Finally, we performed a ChIP assay to analyze occupancy of candidate STAT3-binding sites in the IL-6 promoter²⁸ ; we found evidence of enhanced interaction of STAT3 at region −238 to −113 and particularly −143 to +48 in CALR DEL and KO cells compared with parental cells (Figure 2M). Moreover, as the promoter of IL-6 contains both NF-κB and STAT3-binding sites, NF-κB was also investigated. We did not find a significant modulation in terms of expression and activation of NF-κB in CALR DEL and KO cells compared with the WT counterpart (supplemental Figure 3).

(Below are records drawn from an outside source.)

-- ==== Sys2Proof/Machine/RegWrite.lean ====
section
/-! DEFINITION. Accesses to the control space (R31, R34–R36, R40–R55, R58): the write of a register
by its field types, the writes that a page refuses for their value (R498), what the command registers
do, reads, and accesses that stall. -/

namespace Sys2Proof.Machine

/-! ### Refused writes (R15, R16, R498) -/

/-- How a refused write is reported: not at all, by an event of the page, or under R15. -/
inductive WriteRefusal where
  | silent
  | event (b : Nat)
  | denied
  deriving DecidableEq, Repr

/-- Bits of the written word that a field takes. -/
def Fld.of (f : Fld) (v : Nat) : Nat := bitsOf v f.hi f.lo

/-- A write to CLK_UCLKn (R67). -/
def State.uclkRefusal (s : State) (v : Nat) : Option WriteRefusal :=
  let d := CLK_UCLKn.DIV.of v
  if d < 16 ∨ 4096 < d then some (.event 9)
  else if d < 24 ∧ !s.cap 9 then some .denied
  else none

/-- A write to SEQ_GANG of panel `p` (R123). -/
def State.gangRefusal (s : State) (p v : Nat) : Option WriteRefusal :=
  let m := SEQ_GANG.MODE.of v
  if (List.range 4).any fun i => s.seqBusy (4 * (p - 1) + i) then some (.event 16)
  else if 4 < m then some .silent
  else if m = 4 ∧ !s.cap 2 then some .denied
  else none

/-- A write to a PAT page (R16, R320). -/
def State.patRefusal (s : State) (off v : Nat) : Option WriteRefusal :=
  if (off = 0x60 ∨ off = 0x64) ∧ PAT_STRMg.EN.of v = 1 ∧ !(s.cap 8 && s.cap 11) then some .denied
  else if 0x100 ≤ off ∧ off % 0x20 = 0x10 ∧ PAT_Wk_CFG.EN.of v = 1 ∧ !s.cap 11 then some .denied
  else none

/-- The refusals that depend only on the value and on state that cannot change while the page runs,
and those of registers that a busy block keeps. -/
def State.writeRefusal (s : State) (pg off v : Nat) : Option WriteRefusal :=
  let d := pg / 512
  match pageKind pg with
  | some .edg =>
    if 0x80 ≤ off ∧ off < 0x100 ∧ EDG_PERIODt.PERIOD.of v < 0x7FF then some (.event 15)
    else if 0x200 ≤ off ∧ off < 0x300 ∧ off % 16 = 0 ∧ EDG_CHn_CFG.MODE.of v = 3 then some (.event 16)
    else none
  | some .clkPnl => if 0x80 ≤ off then s.uclkRefusal v else none
  | some .lane =>
    let q := if d = 0 then pg % 16 else 16 + 8 * (d - 1) + pg % 16
    if off = 0x44 ∧ q < 16 then some .silent
    else if laneStatic q off v then some (.event 10) else none
  | some .fab =>
    if fabStatic off v then some (.event 8)
    else if 0x200 ≤ off ∧ off < 0x220 ∧ off % 8 = 0 ∧ 5 ≤ FAB_SPk_CFG.MODE.of v then some .silent
    else if off = 0x48 ∧ FAB_SEAM_DIR.HORIZ.of v + FAB_SEAM_DIR.VERT.of v ≠ 0 ∧ !s.cap 8 then some .denied
    else none
  | some .pwr => if 0x400 ≤ off ∧ PWR_Dd.REQ.of v = 3 then some .silent else none
  | some .cat => if 0x1000 ≤ off ∧ off % 0x40 = 0 ∧ off < 0x3000 ∧ CAT_S_CFG.MASK_MODE.of v = 3 then some .silent else none
  | some .cfg =>
    if off = 0x50 ∧ v < s.rd pgCfg CFG_SVN_MIN.SVN then some .silent
    else if off = 0x58 ∧ 6 ≤ CFG_REL_CFG.ORDER.of v then some .silent else none
  | some .wft =>
    if (off = 0x44 ∨ off = 0x48) ∧ WFT_SCRt_CFG.EN.of v = 1 ∧ !s.cap 3 then some .denied else none
  | some .seq => if off = 0x48 then s.gangRefusal d v else none
  | some .pat => s.patRefusal off v
  | some .mbx => if 0x100 ≤ off ∧ off < 0x200 ∧ s.on pgMbx MBX_STAT.BUSY then some (.event 8) else none
  | _ => none

def State.refuse (s : State) (pg : Nat) : WriteRefusal → State
  | .silent => s
  | .event b => s.ev pg b
  | .denied => s.capDeny pg

/-! ### Command registers -/

/-- A write to the engine registers of a SHU page: CTL, INT_PEND, DOORBELL, and the channel's CTL. -/
def State.shuWrite (s : State) (c off v : Nat) : Option State :=
  if 0x400 ≤ off ∧ off < 0x800 then
    let e := 16 * c + (off - 0x400) / 0x40
    let o := off % 0x40
    if o = 0x00 then
      let s := if maskBit v 1 then s.engKill e else s
      let s := if maskBit v 0 then s.engStart e else s
      some (if maskBit v 2 then s.modEng e (·.kicked) else s)
    else if o = 0x14 then some (s.pendClear e v)
    else if o = 0x18 then some (if maskBit v 0 then s.engPend e 0 else s)
    else if o = 0x28 then some ((s.wdogSync e).eWr e SHU_En_WDOG.PERIOD v)
    else none
  else if 0x800 ≤ off ∧ off % 0x20 = 0x14 then
    let e := 16 * c + (off - 0x800) / 0x20
    some (if maskBit v 0 then s.fetchGo e (v / 2 % 2) else s.eWr e SHU_Fi_CTL.DIR (v / 2))
  else if off = 0x48 ∨ off = 0x4C then
    some (((List.range 16).filter (maskBit v ·)).foldl (fun s i =>
      if off = 0x48 then s.engStart (16 * c + i) else s.engKill (16 * c + i)) s)
  else none

/-- A write to CAT_CMD and the mask registers. -/
def State.catWrite (s : State) (p off v : Nat) : Option State :=
  if off = 0x40 then
    let op := v % 8
    some (if op = 1 then s.catFlush p else if op = 2 then s.catClearSites p
      else if op = 3 then s.catClearTally p else if op = 4 then s.catClearCounters p else s)
  else if off = 0x68 ∨ off = 0x6C then some (s.catMaskClear p (off == 0x6C) v)
  else if off = 0x70 ∨ off = 0x74 then some (s.catMaskSet p (off == 0x74) v)
  else none

/-- A write to the command registers of a spool page, by an initiator of a device. -/
def State.splWrite (s : State) (p off v init dev : Nat) : Option State :=
  if off = 0x50 then some (s.splFlush p (SPL_FLUSH.QUEUE.of v))
  else if off = 0x140 then
    let h := SPL_OP.HANDLE.of v
    let op := SPL_OP.OP.of v
    some (if op = 1 then s.splOpPush p h init dev (SPL_OP.FIRST.of v == 1) (SPL_OP.LAST.of v == 1)
      else if op = 2 then (let (e, s) := s.splSeen; s.splOpPop p h init e) else s)
  else none

/-- TIME_LNCH_CMD; which free slot an ADD takes is open (R87). -/
def State.launchCmd (s : State) (v : Nat) : State :=
  let op := TIME_LNCH_CMD.OP.of v
  let i := TIME_LNCH_CMD.INDEX.of v
  let g := TIME_LNCH_CMD.GEN.of v
  if op = 1 then (let (k, s) := s.draw 10; s.launchAdd k)
  else if op = 2 then s.launchCancel i g
  else if op = 3 then s.launchRead i g
  else s

/-- LIN_CMD. -/
def State.linWrite (s : State) (v : Nat) : State :=
  let r := LIN_CMD.REGION.of v
  let op := LIN_CMD.OP.of v
  if op = 1 then s.linCmd (·.linEnable r)
  else if op = 2 then s.linCmd (·.linRekey r)
  else if op = 3 then s.linCmd (·.linDisable r)
  else s

/-- SEQ_CTL: ARM, then START_NOW, then PARTNER_LOST. -/
def State.seqCtl (s : State) (b v : Nat) : State :=
  let s := if maskBit v 0 then s.seqArm b else s
  let s := if maskBit v 1 then s.startNow b else s
  if maskBit v 2 then s.partnerLost (s.leader b) else s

Because these findings pointed to involvement of the IL-6 pathway in cells either expressing mutated CALR or lacking WT protein, we exploited the effects of different inhibitors of this pathway. We found that SC144, a chemical inhibitor of gp130, tocilizumab (TCZ), an IL-6R–blocking monoclonal antibody, and a monoclonal anti–IL-6 antibody, all significantly reduced proliferation of CALR DEL and KO UT7/mpl cells, leaving parental cells largely unaffected (Figure 2N). At day 3 of culture, CALR DEL and KO cells were reduced, respectively, by 58.3% ± 1.2% and 57.2% ± 3.6% when exposed to SC144, 33.4% ± 3.1% and 62.6% ± 7.2% with TCZ, and 74.1% ± 3.4% and 54.4% ± 5.5% with anti–IL-6 antibody, compared with untreated cells.

To rule out any possible interference of MPL-dependent JAK/STAT5 activation on the autonomous activation of the IL-6 pathway in CALR-mutated cells, we repeated key experiments with UT7 cells that do not express the TPO receptor. We found that: (i) IL-6 mRNA levels were increased in CALR DEL and KO cells compared with parental cells, irrespective of being exposed or not to GM-CSF, used to support cell survival and proliferation (3.0-fold and 1.8-fold, and 3.4-fold and 2.2-fold, respectively; Figure 3A); (ii) the amount of IL-6 released in the culture medium of CALR DEL and KO UT7 cells was 1.5-fold ± 0.1-fold and 5.4-fold ± 0.2-fold higher than parental cells (Figure 3B); (iii) STAT3 protein bound to the promoter of IL-6 in CALR-mutated UT7 cells (Figure 3C): finally, UT7 CALR DEL and KO cell proliferation was significantly inhibited after exposure to IL-6 pathway inhibitors (Figure 3D). At day 3 of culture, CALR DEL and KO UT7 cells were reduced, respectively, by 63.9% ± 3% and 50% ± 4.1% when exposed to SC144, 69.1% ± 5.2% and 28.6% ± 4.1% with TCZ, and 58.8% ± 3% and 42.9% ± 4.1% with anti–IL-6 antibody, compared with controls.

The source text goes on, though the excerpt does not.